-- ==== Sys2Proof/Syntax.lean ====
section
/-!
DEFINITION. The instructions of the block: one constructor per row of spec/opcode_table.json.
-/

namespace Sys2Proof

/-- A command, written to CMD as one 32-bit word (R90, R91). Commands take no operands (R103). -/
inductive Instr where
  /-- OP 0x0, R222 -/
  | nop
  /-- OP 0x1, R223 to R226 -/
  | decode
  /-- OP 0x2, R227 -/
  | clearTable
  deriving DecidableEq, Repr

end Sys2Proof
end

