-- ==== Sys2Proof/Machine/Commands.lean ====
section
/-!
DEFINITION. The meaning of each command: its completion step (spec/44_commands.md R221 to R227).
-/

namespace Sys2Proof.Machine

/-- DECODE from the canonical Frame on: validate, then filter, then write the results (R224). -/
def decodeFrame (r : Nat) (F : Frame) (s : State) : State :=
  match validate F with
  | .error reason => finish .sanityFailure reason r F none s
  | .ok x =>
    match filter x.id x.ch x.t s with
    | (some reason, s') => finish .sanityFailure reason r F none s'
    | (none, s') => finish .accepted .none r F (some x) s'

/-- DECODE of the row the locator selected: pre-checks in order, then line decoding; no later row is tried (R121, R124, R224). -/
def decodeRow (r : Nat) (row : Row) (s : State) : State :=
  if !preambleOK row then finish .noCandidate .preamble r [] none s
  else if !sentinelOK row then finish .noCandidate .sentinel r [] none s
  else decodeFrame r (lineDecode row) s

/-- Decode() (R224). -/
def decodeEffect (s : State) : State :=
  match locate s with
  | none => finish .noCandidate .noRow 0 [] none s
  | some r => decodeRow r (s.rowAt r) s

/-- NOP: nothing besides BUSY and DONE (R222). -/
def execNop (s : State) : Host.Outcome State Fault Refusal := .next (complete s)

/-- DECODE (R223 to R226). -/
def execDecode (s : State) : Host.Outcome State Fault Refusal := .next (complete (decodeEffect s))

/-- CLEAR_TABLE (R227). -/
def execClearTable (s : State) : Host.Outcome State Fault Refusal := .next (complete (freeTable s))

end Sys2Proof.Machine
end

**What to do**
"if !preambleOK row" marks the last line to print; print everything from the first line of the data through that line, unchanged, and nothing more.

**Response to this exercise**
-- ==== Sys2Proof/Syntax.lean ====
section
/-!
DEFINITION. The instructions of the block: one constructor per row of spec/opcode_table.json.
-/

namespace Sys2Proof

/-- A command, written to CMD as one 32-bit word (R90, R91). Commands take no operands (R103). -/
inductive Instr where
  /-- OP 0x0, R222 -/
  | nop
  /-- OP 0x1, R223 to R226 -/
  | decode
  /-- OP 0x2, R227 -/
  | clearTable
  deriving DecidableEq, Repr

end Sys2Proof
end

-- ==== Sys2Proof/Machine/Commands.lean ====
section
/-!
DEFINITION. The meaning of each command: its completion step (spec/44_commands.md R221 to R227).
-/

namespace Sys2Proof.Machine

/-- DECODE from the canonical Frame on: validate, then filter, then write the results (R224). -/
def decodeFrame (r : Nat) (F : Frame) (s : State) : State :=
  match validate F with
  | .error reason => finish .sanityFailure reason r F none s
  | .ok x =>
    match filter x.id x.ch x.t s with
    | (some reason, s') => finish .sanityFailure reason r F none s'
    | (none, s') => finish .accepted .none r F (some x) s'

/-- DECODE of the row the locator selected: pre-checks in order, then line decoding; no later row is tried (R121, R124, R224). -/
def decodeRow (r : Nat) (row : Row) (s : State) : State :=
  if !preambleOK row then finish .noCandidate .preamble r [] none s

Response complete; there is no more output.